**What is expected**
Where a line below holds the string "List", that line goes into the answer.

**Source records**
-- ==== Sys2Proof/Laws/FramePacket.lean ====
section
/-! SUPPORT. What each operation of Machine/Packet.lean may change, as a frame (Laws/Frame.lean): the parts and registers by their bits. -/

namespace Sys2Proof.Laws

open Sys2Proof.Machine

theorem frame_setPort (s : State) (p : Nat) (x : PortState) : Frame 512 0 s (setPort s p x) := by
  dsimp only [setPort, ok]
  repeat' first
    | with_reducible assumption
    | with_reducible exact Frame.refl _ _ _
    | intro _
    | apply Eq.refl true
    | apply Eq.refl (_ : Nat)
    | with_reducible apply Frame.ite
    | with_reducible apply Frame.mk_upd
    | (apply Or.inl; apply Eq.refl true)
    | (apply Or.inr; exact rfl)
    | (with_reducible_and_instances rfl)
    | split

theorem frame_emitSlot (port : Nat) (s : State) (tag : Nat) : Frame 66048 0 s (emitSlot port s tag) := by
  dsimp only [emitSlot, ok]
  repeat' first
    | with_reducible assumption
    | with_reducible exact Frame.refl _ _ _
    | intro _
    | apply Eq.refl true
    | apply Eq.refl (_ : Nat)
    | with_reducible apply Frame.step (g := frame_setPort ..)
    | with_reducible apply Frame.ite
    | with_reducible apply Frame.mk_upd
    | (apply Or.inl; apply Eq.refl true)
    | (apply Or.inr; exact rfl)
    | (with_reducible_and_instances rfl)
    | split

theorem frame_linkSend (s : State) (port : Nat) (m : LinkMsg) : Frame 66048 0 s (linkSend s port m) := by
  dsimp only [linkSend, ok]
  repeat' first
    | with_reducible assumption
    | with_reducible exact Frame.refl _ _ _
    | intro _
    | apply Eq.refl true
    | apply Eq.refl (_ : Nat)
    | with_reducible apply Frame.step (g := frame_emitSlot ..)
    | with_reducible apply Frame.ite
    | with_reducible apply Frame.mk_upd
    | (apply Or.inl; apply Eq.refl true)
    | (apply Or.inr; exact rfl)
    | (with_reducible_and_instances rfl)
    | split

theorem frame_emit (port : Nat) (s : State) (tag : Nat) : Frame 66048 0 s (emit port s tag) := by
  dsimp only [emit, ok]
  repeat' first
    | with_reducible assumption
    | with_reducible exact Frame.refl _ _ _
    | intro _
    | apply Eq.refl true
    | apply Eq.refl (_ : Nat)
    | with_reducible apply Frame.step (g := frame_emitSlot ..)
    | with_reducible apply Frame.step (g := frame_linkSend ..)
    | with_reducible apply Frame.ite
    | split

theorem frame_emitPkt (port : Nat) (s : State) (k : SentPkt) : Frame 66048 0 s (emitPkt port s k) := by
  dsimp only [emitPkt, ok]
  repeat' first
    | with_reducible assumption
    | with_reducible exact Frame.refl _ _ _
    | intro _
    | apply Eq.refl true
    | apply Eq.refl (_ : Nat)
    | with_reducible apply Frame.step (g := frame_emit ..)
    | with_reducible apply Frame.foldl
    | with_reducible apply Frame.foldl2
    | with_reducible apply Frame.ite
    | with_reducible apply Frame.mk_upd
    | (apply Or.inl; apply Eq.refl true)
    | (apply Or.inr; exact rfl)
    | (with_reducible_and_instances rfl)
    | split

theorem frame_leavePort (s : State) (port : Nat) (k : SentPkt) : Frame 66048 0 s (leavePort s port k) := by
  dsimp only [leavePort, ok]
  repeat' first
    | with_reducible assumption
    | with_reducible exact Frame.refl _ _ _
    | intro _
    | apply Eq.refl true
    | apply Eq.refl (_ : Nat)
    | with_reducible apply Frame.step (g := frame_emitPkt ..)
    | with_reducible apply Frame.step (g := frame_setPort ..)
    | with_reducible apply Frame.ite
    | with_reducible apply Frame.mk_upd
    | (apply Or.inl; apply Eq.refl true)
    | (apply Or.inr; exact rfl)
    | (with_reducible_and_instances rfl)
    | split

theorem frame_pumpQueue (a0 : Nat) (a1 : State) (a2 : Nat) : Frame 66048 0 a1 (pumpQueue a0 a1 a2) := by
  induction a0 generalizing a1 a2 with
  | zero =>
    dsimp only [pumpQueue, ok]
    repeat' first
      | with_reducible assumption
      | with_reducible exact Frame.refl _ _ _
      | intro _
      | apply Eq.refl true
      | apply Eq.refl (_ : Nat)
      | with_reducible apply Frame.step (g := frame_leavePort ..)
      | with_reducible apply Frame.step (g := frame_setPort ..)
      | with_reducible apply Frame.ite
      | (apply Or.inl; apply Eq.refl true)
      | (apply Or.inr; exact rfl)
      | (with_reducible_and_instances rfl)
      | split
      | with_reducible apply Frame.mk_upd
  | succ n ih =>
    dsimp only [pumpQueue, ok]
    repeat' first
      | with_reducible assumption
      | with_reducible exact Frame.refl _ _ _
      | intro _
      | with_reducible apply Frame.step (g := ih ..)
      | apply Eq.refl true
      | apply Eq.refl (_ : Nat)
      | with_reducible apply Frame.step (g := frame_leavePort ..)
      | with_reducible apply Frame.step (g := frame_setPort ..)
      | with_reducible apply Frame.ite
      | (apply Or.inl; apply Eq.refl true)
      | (apply Or.inr; exact rfl)
      | (with_reducible_and_instances rfl)
      | split
      | with_reducible apply Frame.mk_upd

theorem frame_pumpPort (s : State) (port : Nat) : Frame 66048 0 s (pumpPort s port) := by
  dsimp only [pumpPort, ok]
  repeat' first
    | with_reducible assumption
    | with_reducible exact Frame.refl _ _ _
    | intro _
    | apply Eq.refl true
    | apply Eq.refl (_ : Nat)
    | with_reducible apply Frame.step (g := frame_pumpQueue ..)
    | with_reducible apply Frame.ite
    | split

theorem frame_sendOn (s : State) (port : Nat) (p : Packet) (lines : List Line) (stream : Option Nat) : Frame 66048 0 s (sendOn s port p lines stream) := by
  dsimp only [sendOn, ok]
  repeat' first
    | with_reducible assumption
    | with_reducible exact Frame.refl _ _ _
    | intro _
    | apply Eq.refl true
    | apply Eq.refl (_ : Nat)
    | with_reducible apply Frame.step (g := frame_setPort ..)
    | with_reducible apply Frame.step (g := frame_pumpPort ..)
    | with_reducible apply Frame.ite
    | with_reducible apply Frame.mk_upd
    | (apply Or.inl; apply Eq.refl true)
    | (apply Or.inr; exact rfl)
    | (with_reducible_and_instances rfl)
    | split

theorem frame_holdPkt (s : State) (k : SentPkt) : Frame 512 0 s (holdPkt s k) := by
  dsimp only [holdPkt, ok]
  repeat' first
    | with_reducible assumption
    | with_reducible exact Frame.refl _ _ _
    | intro _
    | apply Eq.refl true
    | apply Eq.refl (_ : Nat)
    | with_reducible apply Frame.ite
    | with_reducible apply Frame.mk_upd
    | (apply Or.inl; apply Eq.refl true)
    | (apply Or.inr; exact rfl)
    | (with_reducible_and_instances rfl)
    | split

theorem frame_fabSend (s : State) (c : Nat) (p : Packet) (lines : List Line) : Frame 66048 0 s (fabSend s c p lines) := by
  dsimp only [fabSend, ok]
  repeat' first
    | with_reducible assumption
    | with_reducible exact Frame.refl _ _ _
    | intro _
    | apply Eq.refl true
    | apply Eq.refl (_ : Nat)
    | with_reducible apply Frame.step (g := frame_holdPkt ..)
    | with_reducible apply Frame.step (g := frame_sendOn ..)
    | with_reducible apply Frame.ite
    | split

theorem frame_fabReply (s : State) (port : Nat) (p : Packet) (lines : List Line) : Frame 66048 0 s (fabReply s port p lines) := by
  dsimp only [fabReply, ok]
  repeat' first
    | with_reducible assumption
    | with_reducible exact Frame.refl _ _ _
    | intro _
    | apply Eq.refl true
    | apply Eq.refl (_ : Nat)
    | with_reducible apply Frame.step (g := frame_sendOn ..)
    | with_reducible apply Frame.step (g := frame_fabSend ..)
    | with_reducible apply Frame.ite
    | split

theorem frame_updSailing (s : State) (x : Sailing) (g : Sailing → Sailing) : Frame 256 0 s (updSailing s x g) := by
  dsimp only [updSailing, ok]
  repeat' first
    | with_reducible assumption
    | with_reducible exact Frame.refl _ _ _
    | intro _
    | apply Eq.refl true
    | apply Eq.refl (_ : Nat)
    | with_reducible apply Frame.ite
    | with_reducible apply Frame.mk_upd
    | (apply Or.inl; apply Eq.refl true)
    | (apply Or.inr; exact rfl)
    | (with_reducible_and_instances rfl)
    | split

theorem frame_ferryShow (s : State) (f : Nat) : Frame 0 1180591620717411303424 s (ferryShow s f) := by
  dsimp only [ferryShow, ok]
  repeat' first
    | with_reducible assumption
    | with_reducible exact Frame.refl _ _ _
    | intro _
    | apply Eq.refl true
    | apply Eq.refl (_ : Nat)
    | with_reducible apply Frame.put
    | with_reducible apply Frame.ite
    | split

theorem frame_ferrySend (s : State) (f : Nat) (p : Packet) : Frame 66048 0 s (ferrySend s f p) := by
  dsimp only [ferrySend, ok]
  repeat' first
    | with_reducible assumption
    | with_reducible exact Frame.refl _ _ _
    | intro _
    | apply Eq.refl true
    | apply Eq.refl (_ : Nat)
    | with_reducible apply Frame.step (g := frame_fabSend ..)
    | with_reducible apply Frame.ite
    | split

theorem frame_settleBollard (s : State) (x : Sailing) : Frame 65660 633825904577024508063140282368 s (settleBollard s x) := by
  dsimp only [settleBollard, ok]
  repeat' first
    | with_reducible assumption
    | with_reducible exact Frame.refl _ _ _
    | intro _
    | apply Eq.refl true
    | apply Eq.refl (_ : Nat)
    | with_reducible apply Frame.step (g := frame_bolSend ..)
    | with_reducible apply Frame.ite
    | split

theorem frame_abortSailing (s : State) (x : Sailing) (reason : Nat) : Frame 78716 127606560083995955240330882689808728064 s (abortSailing s x reason) := by
  dsimp only [abortSailing, ok]
  repeat' first
    | with_reducible assumption
    | with_reducible exact Frame.refl _ _ _
    | intro _
    | apply Eq.refl true
    | apply Eq.refl (_ : Nat)
    | with_reducible apply Frame.bumpSat
    | with_reducible apply Frame.step (g := frame_updSailing ..)
    | with_reducible apply Frame.step (g := frame_ferrySend ..)
    | with_reducible apply Frame.step (g := frame_settleBollard ..)
    | with_reducible apply Frame.step (g := frame_post ..)
    | with_reducible apply Frame.step (g := frame_ferryShow ..)
    | with_reducible apply Frame.ite
    | with_reducible apply Frame.mk_upd
    | (apply Or.inl; apply Eq.refl true)
    | (apply Or.inr; exact rfl)
    | (with_reducible_and_instances rfl)
    | split

theorem frame_cutSailing (s : State) (x : Sailing) : Frame 78716 127606560083995955240330882689808728064 s (cutSailing s x) := by
  dsimp only [cutSailing, ok]
  repeat' first
    | with_reducible assumption
    | with_reducible exact Frame.refl _ _ _
    | intro _
    | apply Eq.refl true
    | apply Eq.refl (_ : Nat)
    | with_reducible apply Frame.step (g := frame_abortSailing ..)
    | with_reducible apply Frame.step (g := frame_ferryShow ..)
    | with_reducible apply Frame.step (g := frame_updSailing ..)
    | with_reducible apply Frame.ite
    | with_reducible apply Frame.mk_upd
    | (apply Or.inl; apply Eq.refl true)
    | (apply Or.inr; exact rfl)
    | (with_reducible_and_instances rfl)
    | split

theorem frame_runLost (s : State) (p : Packet) : Frame 78716 127606560083995955240330882689808728064 s (runLost s p) := by
  dsimp only [runLost, ok]
  repeat' first
    | with_reducible assumption
    | with_reducible exact Frame.refl _ _ _
    | intro _
    | apply Eq.refl true
    | apply Eq.refl (_ : Nat)
    | with_reducible apply Frame.step (g := frame_cutSailing ..)
    | with_reducible apply Frame.ite
    | split

theorem frame_abortWaiting (s : State) (f reason : Nat) : Frame 78716 127606560083995955240330882689808728064 s (abortWaiting s f reason) := by
  dsimp only [abortWaiting, ok]
  repeat' first
    | with_reducible assumption
    | with_reducible exact Frame.refl _ _ _
    | intro _
    | apply Eq.refl true
    | apply Eq.refl (_ : Nat)
    | with_reducible apply Frame.step (g := frame_abortSailing ..)
    | with_reducible apply Frame.ite
    | with_reducible apply Frame.mk_upd
    | (apply Or.inl; apply Eq.refl true)
    | (apply Or.inr; exact rfl)
    | (with_reducible_and_instances rfl)
    | split

theorem frame_dropHeld (s : State) (f e k : Nat) : Frame 256 0 s (dropHeld s f e k) := by
  dsimp only [dropHeld, ok]
  repeat' first
    | with_reducible assumption
    | with_reducible exact Frame.refl _ _ _
    | intro _
    | apply Eq.refl true
    | apply Eq.refl (_ : Nat)
    | with_reducible apply Frame.ite
    | with_reducible apply Frame.mk_upd
    | (apply Or.inl; apply Eq.refl true)
    | (apply Or.inr; exact rfl)
    | (with_reducible_and_instances rfl)
    | split

theorem frame_ferryAdvance (s : State) (f : Nat) : Frame 256 147573952589676412928 s (ferryAdvance s f) := by
  dsimp only [ferryAdvance, ok]
  repeat' first
    | with_reducible assumption
    | with_reducible exact Frame.refl _ _ _
    | intro _
    | apply Eq.refl true
    | apply Eq.refl (_ : Nat)
    | with_reducible apply Frame.put
    | with_reducible apply Frame.step (g := frame_dropHeld ..)
    | with_reducible apply Frame.ite
    | with_reducible apply Frame.mk_upd
    | (apply Or.inl; apply Eq.refl true)
    | (apply Or.inr; exact rfl)
    | (with_reducible_and_instances rfl)
    | split

theorem frame_abortFerry (s : State) (f reason : Nat) : Frame 78716 127606560083995955387904835279485140992 s (abortFerry s f reason) := by
  dsimp only [abortFerry, ok]
  repeat' first
    | with_reducible assumption
    | with_reducible exact Frame.refl _ _ _
    | intro _
    | apply Eq.refl true
    | apply Eq.refl (_ : Nat)
    | with_reducible apply Frame.put
    | with_reducible apply Frame.step (g := frame_abortSailing ..)
    | with_reducible apply Frame.step (g := frame_abortWaiting ..)
    | with_reducible apply Frame.step (g := frame_ferryShow ..)
    | with_reducible apply Frame.foldl
    | with_reducible apply Frame.foldl2
    | with_reducible apply Frame.ite
    | with_reducible apply Frame.mk_upd
    | (apply Or.inl; apply Eq.refl true)
    | (apply Or.inr; exact rfl)
    | (with_reducible_and_instances rfl)
    | split

theorem frame_abortFerriesOf (s : State) (c reason : Nat) : Frame 78716 127606560083995955387904835279485140992 s (abortFerriesOf s c reason) := by
  dsimp only [abortFerriesOf, ok]
  repeat' first
    | with_reducible assumption
    | with_reducible exact Frame.refl _ _ _
    | intro _
    | apply Eq.refl true
    | apply Eq.refl (_ : Nat)
    | with_reducible apply Frame.step (g := frame_abortFerry ..)
    | with_reducible apply Frame.foldl
    | with_reducible apply Frame.foldl2
    | with_reducible apply Frame.ite
    | split

end Sys2Proof.Laws
end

**Result**
theorem frame_sendOn (s : State) (port : Nat) (p : Packet) (lines : List Line) (stream : Option Nat) : Frame 66048 0 s (sendOn s port p lines stream) := by
theorem frame_fabSend (s : State) (c : Nat) (p : Packet) (lines : List Line) : Frame 66048 0 s (fabSend s c p lines) := by
theorem frame_fabReply (s : State) (port : Nat) (p : Packet) (lines : List Line) : Frame 66048 0 s (fabReply s port p lines) := by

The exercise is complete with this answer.